### Records for the exercise
-- ==== Sys2Proof/Safety.lean ====
section
/-! DEFINITION. What counts as a legal state and as a safe run, in the terms the statements use (10_state.md R40 to R42,
44_host_operations.md R172, 60_exceptions.md R206). -/
namespace Sys2Proof.Safety
open Sys2Proof.Machine

/-! ## Legal states -/

/-- 10_state.md R25: a cell holds a flag count or the wall marker. -/
def cellLegal (v : Nibble) : Prop := v.toNat ≤ Config.maxFlags ∨ v = Config.wall

/-- 10_state.md R40: every cell is legal and the robot is on the grid. -/
def WorldLegal (s : State) : Prop :=
  (∀ x y, InGrid x y → cellLegal (cellValue s.grid x y)) ∧ InGrid s.px.toNat s.py.toNat

/-- 10_state.md R41: `len(call_stack) + len(repeat_stack) + (1 if cur_repeat != none else 0)`. -/
def openFrames (s : State) : Nat := s.callStack.length + s.repeatStack.length + s.curRepeat.toList.length

/-- 43_repeat.md R166: `remaining` is always in 1..65535, in every open repeat frame. -/
def FramesLegal (s : State) : Prop := ∀ f ∈ s.curRepeat.toList ++ s.repeatStack, f.remaining ≠ 0

/-- 10_state.md R35, R36: an outer loop is open only while a current one is. -/
def NestingLegal (s : State) : Prop := s.curRepeat = none → s.repeatStack = []

/-- 44_host_operations.md R171: at least one byte, and a RETN at offset 0. -/
def ImageLegal (s : State) : Prop := 0 < s.imageLen.toNat ∧ s.image.read 0 = plainHead .retn

/-- Both spaces are in canonical form and list no address outside themselves (20_memory.md R51, R52). -/
def MemoryLegal (s : State) : Prop :=
  s.grid.wf ∧ s.image.wf ∧ (∀ c ∈ s.grid, c.1 < Config.gridBytes) ∧ (∀ c ∈ s.image, c.1 < s.imageLen.toNat)

/-- 10_state.md R29: the register holds the number of a terminal status. -/
def statusTerminal (b : Byte) : Prop := ∃ c ∈ terminalStatuses, b = Config.statusNumber c

/-- 44_host_operations.md R185 with 10_state.md R32: once written, `status` is IN_PROGRESS exactly while a run is in
progress, and a terminal code otherwise. -/
def StatusLegal (s : State) : Prop :=
  if s.busy then s.statusWritten = true ∧ s.status = Config.statusNumber .inProgress
  else s.statusWritten = true → statusTerminal s.status

/-- The invariant of the machine: what every state reached from reset satisfies, whatever the agents do. -/
structure Legal (s : State) : Prop where
  memory : MemoryLegal s
  world : s.worldValid = true → WorldLegal s
  image : s.bytecodeValid = true → ImageLegal s
  status : StatusLegal s
  running : s.busy = true → s.bytecodeValid = true ∧ s.worldValid = true
  depth : s.busy = true → s.depth = openFrames s
  frames : s.busy = true → FramesLegal s
  nesting : s.busy = true → NestingLegal s

/-! ## Well-formed images and safe runs -/

/-- The `pc` updates of 40_fetch_dispatch.md R111 that the instruction at offset `a` can make: each with the return
offsets it leaves on the call stack, whose top stands first. A condition NONE leaves one outcome (42_control_transfer.md
R140, R141), and so does a count of 1 (43_repeat.md R162: the loop finishes on its first visit); RETN goes to the return
offset then pending (DEDUCED, log entry 21, safe). -/
def pcUpdates (a : Nat) (calls : List Nat) : Instr → List (Nat × List Nat)
  | .step | .left | .pickUp | .place => [(a + 1, calls)]
  | .branch .none false target => [(target.toNat, calls)]
  | .branch .none true _ => [(a + 5, calls)]
  | .branch _ _ target => [(target.toNat, calls), (a + 5, calls)]
  | .branchLinked target => [(target.toNat, (a + 5) :: calls)]
  | .retn =>
    match calls with
    | [] => []
    | ret :: rest => [(ret, rest)]
  | .stop => []
  | .repeatLoop top count =>
    if count = 1 then [(a + 7, calls)] else [(top.toNat, calls), (a + 7, calls)]

/-- The offsets reachable from an entry point in the image of a state, each with the return offsets then pending
(44_host_operations.md R172). -/
inductive Reachable (s : State) (entry : Nat) : Nat → List Nat → Prop where
  | start : Reachable s entry entry []
  | follow (a b : Nat) (calls calls' : List Nat) (i : Instr) :
      Reachable s entry a calls → decodeAt s a = .ok i → (b, calls') ∈ pcUpdates a calls i → Reachable s entry b calls'

/-- 44_host_operations.md R172: RETN at offset 0, the entry point inside the image, and every reachable offset the
first byte of a legal instruction, every count at least 1. -/
def WellFormedImage (s : State) (entry : Nat) : Prop :=
  ImageLegal s ∧ entry < s.imageLen.toNat ∧
    ∀ a calls, Reachable s entry a calls → ∃ i, decodeAt s a = .ok i ∧ i.wellFormed = true

/-- An open repeat frame has fewer iterations left than the REPEAT that opened it counts (43_repeat.md R162). -/
def FramesCountDown (s : State) : Prop :=
  ∀ f ∈ s.curRepeat.toList ++ s.repeatStack, ∀ top count,
    decodeAt s f.origin.toNat = .ok (.repeatLoop top count) → f.remaining.toNat < count.toNat

/-- A state of a run that 60_exceptions.md R206 promises no fault: a well-formed image, control, while the mask lets it
through, at a reachable offset, and the robot on no wall. -/
structure SafeRun (entry : Nat) (s : State) : Prop where
  legal : Legal s
  image : WellFormedImage s entry
  control : s.busy = true → s.shortMask = 1 → Reachable s entry s.pc.toNat (s.callStack.map BitVec.toNat)
  counting : s.busy = true → FramesCountDown s
  ground : cellValue s.grid s.px.toNat s.py.toNat ≠ Config.wall
  unfaulted : s.fault = none

/-! ## Loops and runs, for the statements -/

/-- One execution of the REPEAT at the current `pc`. -/
def repeatVisit (top : Pc) (count : Count) (s : State) : State :=
  match exec (.repeatLoop top count) s with
  | .next t => t
  | _ => s

/-- The state in which the REPEAT is reached for the (k+1)-th time, when the body runs after every visit. -/
def loopArrival (body : State → State) (top : Pc) (count : Count) : Nat → State → State
  | 0, s => s
  | k + 1, s => body (repeatVisit top count (loopArrival body top count k s))

/-- A loop body that neither returns past its loop nor re-enters it (43_repeat.md R163): it brings control to the
REPEAT at offset `r` and leaves the repeat state and the depth as it found them. The rest of the state is its own. -/
def BodyReturnsTo (r : Pc) (body : State → State) : Prop :=
  ∀ u, (body u).pc = r ∧ (body u).curRepeat = u.curRepeat ∧ (body u).repeatStack = u.repeatStack ∧
    (body u).depth = u.depth

/-- Two states that differ at most in the execution state (10_state.md R38). -/
def SameButExecution (s u : State) : Prop :=
  u = { s with
    pc := u.pc, callStack := u.callStack, repeatStack := u.repeatStack, curRepeat := u.curRepeat, depth := u.depth }

/-- The robot registers and the grid: the world (00_scope.md R3). -/
def SameWorld (s t : State) : Prop :=
  t.px = s.px ∧ t.py = s.py ∧ t.d = s.d ∧ t.hx = s.hx ∧ t.hy = s.hy ∧ t.grid = s.grid

end Sys2Proof.Safety
end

### Task description
Go through the listing above and state how many of its lines contain "statusNumber", with no other words.

### Written response
2